Homework 3 Solutions

22C:116, Fall 1999

Douglas W. Jones

Part A: If the array A initially contains SIZE distinct values randomly arranged in its cells, as the sorter threads operate, why is it possible for values to be lost?
The sorter thread contains a critical section in the code to exchange two consecutive items in the array. Because this critical section is not properly protected, two sorter threads attempting to exchange adjacent pairs of items may lose one of the items and duplicate another.

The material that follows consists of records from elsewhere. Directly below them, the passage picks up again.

-- ==== Sys2Proof/Word.lean ====
section
/-! DEFINITION. The words of moribund CORE and the sizes its source fixes (00_scope.md R6, R8; 10_state.md R21
to R27). Every value is unsigned; bit 0 is the least significant. -/

namespace Sys2Proof

/-- A byte: an instruction, a literal, a cell of a stack (R8). -/
abbrev Byte := BitVec 8

/-- The jump target `tar` (R26): `TAR_BITS` = 16. -/
abbrev Addr := BitVec 16

/-- The width of the accumulator `tmp` (R25): `TMP_BITS` = 32. -/
abbrev Word := BitVec 32

/-- The index of a stack in the bank, `N_STACKS` = 4 (R6, R31). -/
abbrev StackIndex := Fin 4

/-- The fill count of a stack, 0 to `STACK_CAP` = 1024 (R6, R31): a bounded natural, as D3 allows (log 5). That `SIZE_BITS`
bits hold it is a condition on the parameter (`RegisterWidths.wf`). -/
abbrev FillCount := Fin 1025

end Sys2Proof
end

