-- ==== Sys2Proof/Config.lean ====
section
/-! DEFINITION. The parameters the source leaves open (00_scope.md R7; the table at the end of
92_eei_decisions.md), as plain data. The values the spec chooses are in Decode.lean (`defaultOpcodeMap`) and
Machine/Parameters.lean (`defaultConfig`). -/

namespace Sys2Proof

/-- The five faults; the list is closed (60_exceptions.md R180). -/
inductive FaultKind where
  /-- A push onto a stack of 1024 bytes (R52). -/
  | stackOverflow
  /-- A pop of an empty stack (R53). -/
  | stackUnderflow
  /-- A stack requested by a selector above 3 (R182). -/
  | invalidStackSelector
  /-- A size-sensitive operation with `os` outside 1, 2, 4 (R183). -/
  | invalidOperandSize
  /-- An increment to 1024 or more (R105), or a fetch there (R102). -/
  | programCounterOutOfBounds
  deriving DecidableEq, Repr

/-- `OPCODE_MAP`: the byte value of each of the 19 dispatched opcodes (R83, D1). -/
structure OpcodeMap where
  os1 : Byte
  os2 : Byte
  os4 : Byte
  psa : Byte
  psb : Byte
  psc : Byte
  psd : Byte
  ssa : Byte
  ssb : Byte
  ssc : Byte
  ssd : Byte
  pop : Byte
  push : Byte
  dup : Byte
  set : Byte
  jmp : Byte
  jl : Byte
  je : Byte
  halt : Byte
  deriving DecidableEq, Repr

/-- The table of R83: one row for each dispatched opcode, in the table's order. -/
def OpcodeMap.rows (m : OpcodeMap) : List (Instr × Byte) :=
  [(.os1, m.os1), (.os2, m.os2), (.os4, m.os4), (.psa, m.psa), (.psb, m.psb), (.psc, m.psc), (.psd, m.psd),
    (.ssa, m.ssa), (.ssb, m.ssb), (.ssc, m.ssc), (.ssd, m.ssd), (.pop, m.pop), (.push, m.push), (.dup, m.dup),
    (.set, m.set), (.jmp, m.jmp), (.jl, m.jl), (.je, m.je), (.halt, m.halt)]

/-- The names of the four stacks (10_state.md R31). -/
inductive StackName where
  | a
  | b
  | c
  | d
  deriving DecidableEq, Repr

/-- `STACK_NAME`: the index each stack name stands for (D2). -/
structure StackNames where
  a : StackIndex
  b : StackIndex
  c : StackIndex
  d : StackIndex
  deriving DecidableEq, Repr

/-- The index of the stack named `n`. -/
def StackNames.index (t : StackNames) : StackName → StackIndex
  | .a => t.a
  | .b => t.b
  | .c => t.c
  | .d => t.d

/-- `POP_MERGE`: whether POP clears or keeps the bits of `tmp` above the assembled value (R144, D6). -/
inductive PopMerge where
  | zero
  | keep
  deriving DecidableEq, Repr

/-- `POP_FIRST_POPPED`: whether the first byte POP pops is the least or the most significant (R142, D7). -/
inductive PopFirstPopped where
  | leastSignificant
  | mostSignificant
  deriving DecidableEq, Repr

/-- `PEEK_ALIAS`: how JL and JE read their operands when `ps = ss` (43_jumps.md R164, D9). -/
inductive PeekAlias where
  | sequential
  | interleaved
  deriving DecidableEq, Repr

/-- `FAULT_CODE`: the code of each fault on the status port (60_exceptions.md R181, D14); three bits wide, as
`fault_kind` is (10_state.md R43). -/
structure FaultCodes where
  stackOverflow : BitVec 3
  stackUnderflow : BitVec 3
  invalidStackSelector : BitVec 3
  invalidOperandSize : BitVec 3
  programCounterOutOfBounds : BitVec 3
  deriving DecidableEq, Repr

/-- The code of one fault. -/
def FaultCodes.code (t : FaultCodes) : FaultKind → BitVec 3
  | .stackOverflow => t.stackOverflow
  | .stackUnderflow => t.stackUnderflow
  | .invalidStackSelector => t.invalidStackSelector
  | .invalidOperandSize => t.invalidOperandSize
  | .programCounterOutOfBounds => t.programCounterOutOfBounds

/-- The register widths the source does not give (R7, D3; log 5), in bits: how large a value each register can hold. -/
structure RegisterWidths where
  /-- `PC_BITS`: the width of `pc` (R21). -/
  pcBits : Nat
  /-- `SEL_BITS`: the width of `ps` and of `ss` (R22, R23). -/
  selBits : Nat
  /-- `OS_BITS`: the width of `os` (R24). -/
  osBits : Nat
  /-- `SC_BITS`: the width of `sc` (R27). -/
  scBits : Nat
  /-- `SIZE_BITS`: the width of a stack's `size` (R31). -/
  sizeBits : Nat
  deriving DecidableEq, Repr

/-- The configuration: the nine parameters of R7. -/
structure Config where
  opcodeMap : OpcodeMap
  stackName : StackNames
  widths : RegisterWidths
  /-- `JUMP_POST_INCREMENT` (D4): the increment follows a taken jump. -/
  jumpPostIncrement : Bool
  /-- `HALT_INCREMENTS_PC` (D5): HALT passes through the increment and its bound check. -/
  haltIncrementsPc : Bool
  popMerge : PopMerge
  popFirstPopped : PopFirstPopped
  peekAlias : PeekAlias
  faultCode : FaultCodes
  deriving DecidableEq, Repr

end Sys2Proof
end

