-- ==== Sys2Proof/Machine/Operands.lean ====
section
/-! DEFINITION. The implicit operands (30_encoding.md R81): the operand size and stack selectors with their checks
(60_exceptions.md R182, R183), the byte assembly and the byte split (42_stack_transfer.md R142, R143), and the peeks of
the jumps (43_jumps.md R160, R164). -/

namespace Sys2Proof.Machine

/-- The legal operand sizes (10_state.md R24). -/
inductive OperandSize where
  | one
  | two
  | four
  deriving DecidableEq, Repr

/-- How many bytes an operand has. -/
def byteCount : OperandSize → Nat
  | .one => 1
  | .two => 2
  | .four => 4

/-- The operand size a value of `os` stands for, if it is legal. -/
def legalSize (v : Nat) : Option OperandSize :=
  if v = 1 then some .one
  else if v = 2 then some .two
  else if v = 4 then some .four
  else none

/-- The check of a size-sensitive instruction (R183). -/
def operandSize : Action OperandSize := do
  match legalSize (← readState State.os) with
  | some n => pure n
  | none => raise .invalidOperandSize

/-- The check of a stack request (R182). -/
def requestStack (v : Nat) : Action StackIndex :=
  if h : v < 4 then pure ⟨v, h⟩ else raise .invalidStackSelector

/-- The primary stack: `ps`, checked (R22, R182). -/
def primary : Action StackIndex := do requestStack (← readState State.ps)

/-- The secondary stack: `ss`, checked (R23, R182). -/
def secondary : Action StackIndex := do requestStack (← readState State.ss)

/-! ### Between bytes and `tmp` -/

/-- The popped bytes in significance order, least significant first (R142; `POP_FIRST_POPPED`, D7, log 9). -/
def significanceOrder (f : PopFirstPopped) (b : List Byte) : List Byte :=
  match f with
  | .leastSignificant => b
  | .mostSignificant => b.reverse

/-- Byte `k` of a list as a 32-bit value. -/
def lane (q : List Byte) (k : Nat) : Word := (q.getD k 0#8).setWidth 32

/-- The assembly of bytes in significance order. At four bytes `q[3]` fills two lanes and `q[2]` none (R142, U1). -/
def assembleOrdered (n : OperandSize) (q : List Byte) : Word :=
  match n with
  | .one => lane q 0
  | .two => lane q 0 ||| lane q 1 <<< 8
  | .four => lane q 0 ||| lane q 1 <<< 8 ||| lane q 3 <<< 16 ||| lane q 3 <<< 24

/-- `Assemble(n, b)` of R142, zero-extended to 32 bits. -/
def assemble (f : PopFirstPopped) (n : OperandSize) (b : List Byte) : Word :=
  assembleOrdered n (significanceOrder f b)

/-- What POP writes to `tmp`, from the old value and the assembled one (R144; `POP_MERGE`, D6, log 8). -/
def mergeTmp (m : PopMerge) (n : OperandSize) (old new : Word) : Word :=
  match m with
  | .zero => new
  | .keep => (old >>> (8 * byteCount n)) <<< (8 * byteCount n) ||| new

/-- `Split(n, v)` of R143: the low bytes, least significant first. -/
def split (n : OperandSize) (v : Word) : List Byte :=
  (List.range (byteCount n)).map (fun k => v.extractLsb' (8 * k) 8)

/-! ### Peeks -/

/-- `Peek(i, n)` (R160): pop and push back. -/
def peek (i : StackIndex) (n : Nat) : Action (List Byte) := do
  let b ← popN i n
  pushBack i b
  pure b

/-- The two peeks of JL and JE one after the other, primary first (R162). -/
def peekBoth (i j : StackIndex) (n : Nat) : Action (List Byte × List Byte) := do
  let p ← peek i n
  let q ← peek j n
  pure (p, q)

/-- The other reading of a peek of one stack twice: both operands are popped before either goes back (R164, D9). -/
def peekInterleaved (i : StackIndex) (n : Nat) : Action (List Byte × List Byte) := do
  let p ← popN i n
  let q ← popN i n
  pushBack i q
  pushBack i p
  pure (p, q)

/-- The operands of JL and JE. `PEEK_ALIAS` matters only when both selectors name one stack (R164, D9; log 11). -/
def peekOperands (i j : StackIndex) (n : Nat) : Action (List Byte × List Byte) := do
  match ← readState (fun s => s.cfg.peekAlias) with
  | .sequential => peekBoth i j n
  | .interleaved => if i = j then peekInterleaved i n else peekBoth i j n

end Sys2Proof.Machine
end

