-- ==== Sys2Proof/Machine/Select.lean ====
section
/-! DEFINITION. The eleven select instructions (41_select.md R120 to R131): each writes one register with a constant,
reads no state and tests nothing. -/

namespace Sys2Proof.Machine

/-- A stack index as a selector value. -/
def selectorOf (i : StackIndex) : Nat := i.val

/-- The execute phase of a select of the primary stack: the index of the named stack (R120 to R123; `STACK_NAME`, D2,
log 4). -/
def selectPrimary (n : StackName) : Action Advance := do
  writePs (selectorOf (← readState (fun s => s.cfg.stackName.index n)))
  pure .increment

/-- The execute phase of a select of the secondary stack (R124 to R127). -/
def selectSecondary (n : StackName) : Action Advance := do
  writeSs (selectorOf (← readState (fun s => s.cfg.stackName.index n)))
  pure .increment

/-- The execute phase of a select of the operand size (R128 to R130). -/
def selectSize (v : Nat) : Action Advance := do
  writeOs v
  pure .increment

/-- PSA (R120). -/
def execPsa (s : State) : Host.Outcome State Fault Refusal := settle (selectPrimary .a) s

/-- PSB (R121). -/
def execPsb (s : State) : Host.Outcome State Fault Refusal := settle (selectPrimary .b) s

/-- PSC (R122). -/
def execPsc (s : State) : Host.Outcome State Fault Refusal := settle (selectPrimary .c) s

/-- PSD (R123). -/
def execPsd (s : State) : Host.Outcome State Fault Refusal := settle (selectPrimary .d) s

/-- SSA (R124). -/
def execSsa (s : State) : Host.Outcome State Fault Refusal := settle (selectSecondary .a) s

/-- SSB (R125). -/
def execSsb (s : State) : Host.Outcome State Fault Refusal := settle (selectSecondary .b) s

/-- SSC (R126). -/
def execSsc (s : State) : Host.Outcome State Fault Refusal := settle (selectSecondary .c) s

/-- SSD (R127). -/
def execSsd (s : State) : Host.Outcome State Fault Refusal := settle (selectSecondary .d) s

/-- OS1 (R128). -/
def execOs1 (s : State) : Host.Outcome State Fault Refusal := settle (selectSize 1) s

/-- OS2 (R129). -/
def execOs2 (s : State) : Host.Outcome State Fault Refusal := settle (selectSize 2) s

/-- OS4 (R130). -/
def execOs4 (s : State) : Host.Outcome State Fault Refusal := settle (selectSize 4) s

end Sys2Proof.Machine
end

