theorem blind_bind {α β : Type} {x : Action α} {f : α → Action β} (hx : BlindToStale x)
    (hf : ∀ a, BlindToStale (f a)) :
    BlindToStale (x >>= f) := by
  intro s t h
  have hxst := hx s t h
  cases hs : x s with
  | ok a s' =>
    rw [hs] at hxst
    cases ht : x t with
    | ok b t' =>
      rw [ht] at hxst
      cases hxst with
      | ok _ h' => rw [bind_ok hs, bind_ok ht]; exact hf a s' t' h'
    | error k t' => rw [ht] at hxst; cases hxst
  | error k s' =>
    rw [hs] at hxst
    cases ht : x t with
    | ok b t' => rw [ht] at hxst; cases hxst
    | error l t' =>
      rw [ht] at hxst
      cases hxst with
      | error _ h' => rw [bind_error hs, bind_error ht]; exact .error k h'

theorem blind_popByte (i : StackIndex) : BlindToStale (popByte i) := by
  intro s t h
  have hv := h.1 i
  rcases Nat.eq_zero_or_pos (s.stk.get i).size.val with h0 | hpos
  · rw [popByte_empty h0, popByte_empty (hv.1 ▸ h0)]
    exact .error _ h
  · rw [popByte_ok hpos, popByte_ok (hv.1 ▸ hpos), ← hv.topByte hpos]
    exact .ok _ (h.put (hv.drop 1))

theorem blind_pushByte (i : StackIndex) (b : Byte) : BlindToStale (pushByte i b) := by
  intro s t h
  have hv := h.1 i
  rcases Nat.lt_or_ge (s.stk.get i).size.val 1024 with hroom | hfull
  · obtain ⟨x, hx, hpx, -⟩ := ByteStack.push_ok hroom b
    obtain ⟨y, hy, hpy, -⟩ := ByteStack.push_ok (st := t.stk.get i) (hv.1 ▸ hroom) b
    rw [pushByte_ok hx, pushByte_ok hy]
    exact .ok _ (h.put (hv.push hpx hpy))
  · rw [pushByte_full hfull, pushByte_full (hv.1 ▸ hfull)]
    exact .error _ h

theorem blind_popN (i : StackIndex) (n : Nat) : BlindToStale (popN i n) := by
  induction n with
  | zero => exact blind_pure _
  | succ n ih => exact blind_bind (blind_popByte i) fun _ => blind_bind ih fun _ => blind_pure _

theorem blind_pushAll (i : StackIndex) (bs : List Byte) : BlindToStale (pushAll i bs) := by
  induction bs with
  | nil => exact blind_pure _
  | cons b bs ih => exact blind_bind (blind_pushByte i b) fun _ => ih

theorem blind_pushBack (i : StackIndex) (bs : List Byte) : BlindToStale (pushBack i bs) := blind_pushAll i bs.reverse

theorem blind_operandSize : BlindToStale operandSize := by
  refine blind_bind (blind_readState fun _ _ => rfl) fun v => ?_
  cases legalSize v with
  | some z => exact blind_pure z
  | none => exact blind_raise _

theorem blind_requestStack (v : Nat) : BlindToStale (requestStack v) := by
  unfold requestStack
  split
  · exact blind_pure _
  · exact blind_raise _

theorem blind_primary : BlindToStale primary := blind_bind (blind_readState fun _ _ => rfl) blind_requestStack

theorem blind_secondary : BlindToStale secondary := blind_bind (blind_readState fun _ _ => rfl) blind_requestStack

theorem blind_peek (i : StackIndex) (n : Nat) : BlindToStale (peek i n) :=
  blind_bind (blind_popN i n) fun _ => blind_bind (blind_pushBack i _) fun _ => blind_pure _

theorem blind_peekBoth (i j : StackIndex) (n : Nat) : BlindToStale (peekBoth i j n) :=
  blind_bind (blind_peek i n) fun _ => blind_bind (blind_peek j n) fun _ => blind_pure _

theorem blind_peekInterleaved (i : StackIndex) (n : Nat) : BlindToStale (peekInterleaved i n) :=
  blind_bind (blind_popN i n) fun _ => blind_bind (blind_popN i n) fun _ => blind_bind (blind_pushBack i _) fun _ =>
    blind_bind (blind_pushBack i _) fun _ => blind_pure _

theorem blind_peekOperands (i j : StackIndex) (n : Nat) : BlindToStale (peekOperands i j n) := by
  refine blind_bind (blind_readState fun _ _ => rfl) fun a => ?_
  cases a with
  | sequential => exact blind_peekBoth i j n
  | interleaved =>
    show BlindToStale (if i = j then peekInterleaved i n else peekBoth i j n)
    split
    · exact blind_peekInterleaved i n
    · exact blind_peekBoth i j n

theorem blind_incrementPc : BlindToStale incrementPc := by
  intro s t h
  obtain ⟨k, rfl, hk⟩ := h.exists_bank
  rcases Nat.lt_or_ge s.pc 1023 with hp | hp
  · rw [incrementPc_ok hp, incrementPc_ok (s := { s with stk := k }) hp]
    exact .ok _ (State.sameButStale_of_bank (s := { s with pc := s.pc + 1 }) hk)
  · rw [incrementPc_error hp, incrementPc_error (s := { s with stk := k }) hp]
    exact .error _ h

/-! ### The execute phases -/

theorem blind_writePc (v : Nat) : BlindToStale (writePc v) := blind_write (fun _ _ => rfl) fun _ => rfl

theorem blind_writeSc (v : Nat) : BlindToStale (writeSc v) := blind_write (fun _ _ => rfl) fun _ => rfl

theorem blind_writeTmp (v : Word) : BlindToStale (writeTmp v) := blind_write (fun _ _ => rfl) fun _ => rfl

theorem blind_writeStatus (v : Status) : BlindToStale (writeStatus v) := blind_write (fun _ _ => rfl) fun _ => rfl

theorem blind_selectPrimary (n : StackName) : BlindToStale (selectPrimary n) :=
  blind_bind (blind_readState fun _ _ => rfl) fun _ =>
    blind_bind (blind_write (fun _ _ => rfl) fun _ => rfl) fun _ => blind_pure _

theorem blind_selectSecondary (n : StackName) : BlindToStale (selectSecondary n) :=
  blind_bind (blind_readState fun _ _ => rfl) fun _ =>
    blind_bind (blind_write (fun _ _ => rfl) fun _ => rfl) fun _ => blind_pure _

theorem blind_selectSize (v : Nat) : BlindToStale (selectSize v) :=
  blind_bind (blind_write (fun _ _ => rfl) fun _ => rfl) fun _ => blind_pure _

theorem blind_takeJump : BlindToStale takeJump :=
  blind_bind (blind_readState fun _ _ => rfl) fun _ => blind_bind (blind_writePc _) fun _ =>
    blind_bind (blind_readState fun _ _ => rfl) fun c => by cases c <;> exact blind_pure _

theorem blind_compareJump (taken : List Byte → List Byte → Bool) : BlindToStale (compareJump taken) := by
  refine blind_bind blind_operandSize fun _ => blind_bind blind_primary fun _ => blind_bind blind_secondary fun _ =>
    blind_bind (blind_peekOperands _ _ _) fun _ => ?_
  split
  · exact blind_takeJump
  · exact blind_pure _

theorem blind_popPhase : BlindToStale popPhase :=
  blind_bind blind_operandSize fun _ => blind_bind blind_primary fun _ => blind_bind (blind_popN _ _) fun _ =>
    blind_bind (blind_readState fun _ _ => rfl) fun _ => blind_bind (blind_readState fun _ _ => rfl) fun _ =>
      blind_bind (blind_readState fun _ _ => rfl) fun _ => blind_bind (blind_writeTmp _) fun _ => blind_pure _

theorem blind_pushPhase : BlindToStale pushPhase :=
  blind_bind blind_operandSize fun _ => blind_bind blind_primary fun _ => blind_bind (blind_readState fun _ _ => rfl)
    fun _ => blind_bind (blind_pushAll _ _) fun _ => blind_pure _

theorem blind_dupPhase : BlindToStale dupPhase :=
  blind_bind blind_operandSize fun _ => blind_bind blind_primary fun _ => blind_bind (blind_popN _ _) fun _ =>
    blind_bind (blind_pushBack _ _) fun _ => blind_bind (blind_pushBack _ _) fun _ => blind_pure _

theorem blind_setPhase : BlindToStale setPhase :=
  blind_bind blind_operandSize fun _ => blind_bind (blind_readState fun _ _ => rfl) fun _ =>
    blind_bind (blind_writeSc _) fun _ => blind_pure _

theorem blind_litPhase (b : Byte) : BlindToStale (litPhase b) :=
  blind_bind blind_primary fun _ => blind_bind (blind_pushByte _ b) fun _ =>
    blind_bind (blind_readState fun _ _ => rfl) fun _ => blind_bind (blind_writeSc _) fun _ => blind_pure _

theorem blind_haltPhase : BlindToStale haltPhase := by
  have hend : BlindToStale (writeStatus .halted >>= fun _ => (pure .increment : Action Advance)) :=
    blind_bind (blind_writeStatus _) fun _ => blind_pure _
  refine blind_bind (blind_readState fun _ _ => rfl) fun c => ?_
  cases c
  · exact hend
  · exact blind_bind blind_incrementPc fun _ => hend

/-- No execute phase reads a stale byte. -/
theorem blind_phaseOf (i : Instr) : BlindToStale (phaseOf i) := by
  cases i with
  | os1 | os2 | os4 => exact blind_selectSize _
  | psa | psb | psc | psd => exact blind_selectPrimary _
  | ssa | ssb | ssc | ssd => exact blind_selectSecondary _
  | pop => exact blind_popPhase
  | push => exact blind_pushPhase
  | dup => exact blind_dupPhase
  | set => exact blind_setPhase
  | jmp => exact blind_takeJump
  | jl | je => exact blind_compareJump _
  | halt => exact blind_haltPhase
  | nop b => exact blind_pure _
  | lit b => exact blind_litPhase b

theorem blind_finish (adv : Advance) : BlindToStale (finish adv) := by
  cases adv with
  | stay => exact blind_pure _
  | increment =>
    refine blind_bind (blind_readState fun _ _ => rfl) fun st => ?_
    split
    · exact blind_incrementPc
    · exact blind_pure _

/-! ### The step -/

theorem takeFault_sameButStale (k : FaultKind) {s t : State} (h : s.SameButStale t) :
    (takeFault k s).SameButStale (takeFault k t) := by
  obtain ⟨l, rfl, hl⟩ := h.exists_bank
  exact State.sameButStale_of_bank (s := takeFault k s) hl

theorem settle_sameButStale {a : Action Advance} (ha : BlindToStale a) {s t s' : State} (h : s.SameButStale t)
    (hs : settle a s = .next s') : ∃ t', settle a t = .next t' ∧ s'.SameButStale t' := by
  have hboth := blind_bind ha blind_finish s t h
  unfold settle at hs ⊢
  generalize (a >>= finish) s = x at hs hboth
  generalize (a >>= finish) t = y at hboth ⊢
  cases hboth with
  | ok _ h' => cases hs; exact ⟨_, rfl, h'⟩
  | error k h' => cases hs; exact ⟨_, rfl, takeFault_sameButStale k h'⟩

/-- Settles O52: the two states fetch the same byte, and the instruction reads no stale one. -/
theorem staleBytesAreNeverRead : Obligations.StaleBytesAreNeverRead := by
  intro s t s' h hs
  obtain ⟨hr, hcase⟩ := step_cases hs
  obtain ⟨k, rfl, -⟩ := h.exists_bank
  rcases hcase with ⟨hp, rfl⟩ | ⟨hp, he⟩
  · exact ⟨_, step_eq_takeFault (s := { s with stk := k }) hr hp, takeFault_sameButStale _ h⟩
  · rw [step_eq_exec (s := { s with stk := k }) hr hp, exec_eq_settle]
    rw [exec_eq_settle] at he
    exact settle_sameButStale (blind_phaseOf _) h he

end Sys2Proof.Machine
end

section
/-! The numbers JL reads (43_jumps.md R162), as values of lists of bytes with the most significant byte first. -/

namespace Sys2Proof.Machine

theorem operandValue_append_singleton (p : List Byte) (b : Byte) :
    operandValue (p ++ [b]) = operandValue p * 256 + b.toNat := by
  simp [operandValue]

theorem operandValue_cons (b : Byte) (p : List Byte) :
    operandValue (b :: p) = b.toNat * 256 ^ p.length + operandValue p := by
  induction p using List.reverseRecOn with
  | nil => simp [operandValue]
  | append_singleton p c ih =>
    rw [← List.cons_append, operandValue_append_singleton, ih, operandValue_append_singleton, List.length_append,
      List.length_singleton, pow_succ]
    ring

theorem operandValue_lt (p : List Byte) : operandValue p < 256 ^ p.length := by
  induction p with
  | nil => simp [operandValue]
  | cons b p ih =>
    calc operandValue (b :: p) = b.toNat * 256 ^ p.length + operandValue p := operandValue_cons b p
      _ < (b.toNat + 1) * 256 ^ p.length := by rw [Nat.succ_mul]; exact Nat.add_lt_add_left ih _
      _ ≤ 256 * 256 ^ p.length := Nat.mul_le_mul_right _ b.isLt
      _ = 256 ^ (b :: p).length := by rw [List.length_cons, Nat.pow_succ, Nat.mul_comm]

/-- The first byte decides when it differs. -/
theorem operandValue_cons_lt_of_lt {a b : Byte} {p q : List Byte} (hlen : p.length = q.length) (h : a.toNat < b.toNat) :
    operandValue (a :: p) < operandValue (b :: q) := by
  rw [operandValue_cons, operandValue_cons, ← hlen]
  calc a.toNat * 256 ^ p.length + operandValue p < (a.toNat + 1) * 256 ^ p.length := by
        rw [Nat.succ_mul]; exact Nat.add_lt_add_left (operandValue_lt p) _
    _ ≤ b.toNat * 256 ^ p.length := Nat.mul_le_mul_right _ h
    _ ≤ b.toNat * 256 ^ p.length + operandValue q := Nat.le_add_right _ _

Part B: Eliminate as few as possible of the calls to may() to eliminate the problem you identified in part a:
```
	if (a[n] > a[n1]) {
		int t;
		may();
		t = a[n];
		-- may eliminated
		a[n] = a[n1];
		-- may eliminated
		a[n1] = t;
		may();
	}
```
The above code fragment contains all of the changes; the remainder of the code needs no changes. Note that eliminating exactly 2 calls to may solves the problem with data loss, but that, if we eliminate one more (the first listed above), additional problems are solved, for example, extra exchanges caused by interference between the comparison and the exchange step.
Part C: Give a solution to the you problem identified in part a that uses semaphores and that maximizes the potential for parallelism in this program.
```
	-- add a new global data structure
	semaphore asem[SIZE];

	-- initialize all the semaphores in main()
	for (i = 0; i < SIZE; i++)
		thread_semaphore_init( &asem[i], 1 );

	-- use the semaphores for mutual exclusion in sorter_thread()
	if (a[n] > a[n1]) {
		int t;
		thread_wait( &asem[n] );
		may();
		t = a[n];
		thread_wait( &asem[n1] );
		may();
		a[n] = a[n1];
		thread_signal( &asem[n] );
		may();
		a[n1] = t;
		thread_signal( &asem[n1] );
		may();
	}
```
The above code is deadlock free but does not maximize concurrency. It is possible for all the threads but one to hold one variable while awaiting the next. That one, with the highest subscript value, will run, allowing the others to run. A higher degree of concurrency can be obtained by the following version:
```
	if (a[n] > a[n1]) {
		int t;
		if (n & 1) {
			thread_wait( &asem[n] );
			thread_wait( &asem[n1] );
		} else {
			thread_wait( &asem[n1] );
			thread_wait( &asem[n] );
		}
		may();
		t = a[n];
		may();
		a[n] = a[n1];
		thread_signal( &asem[n] );
		may();
		a[n1] = t;
		thread_signal( &asem[n1] );
		may();
	}
```
Part A: Which would give fewer page faults in a virtual memory environment, a boundary tag heap manager that searches the heap starting from the start whenever it needs a free block, or the same heap manager, but always searching from the point where it most recently made an allocation?
The idea of searching from the point of last allocation leads to a relatively uniform distribution of free blocks and used blocks throughout the heap, while searching always from the start leads to a high likelyhood that the free-space fratments at the start will be very small, while the big fragments will be at the other end of the heap. As a result, searching from one end tends to maintain a very compact heap, with the allocated data items clustered near the start.
The compaction of allocated data that results from starting always at the head of the heap leads to the allocated data occupying fewer pages of memory, and this, in turn, leads to fewer page faults during the execution of the user program.

Part B: In general, what is the relationship between fragmentation in the heap and the rate at which the application program suffers page faults?
In general, fragmentation causes the number of pages occupied by user data structures to expand, and this increases the number of page faults required to run the user program.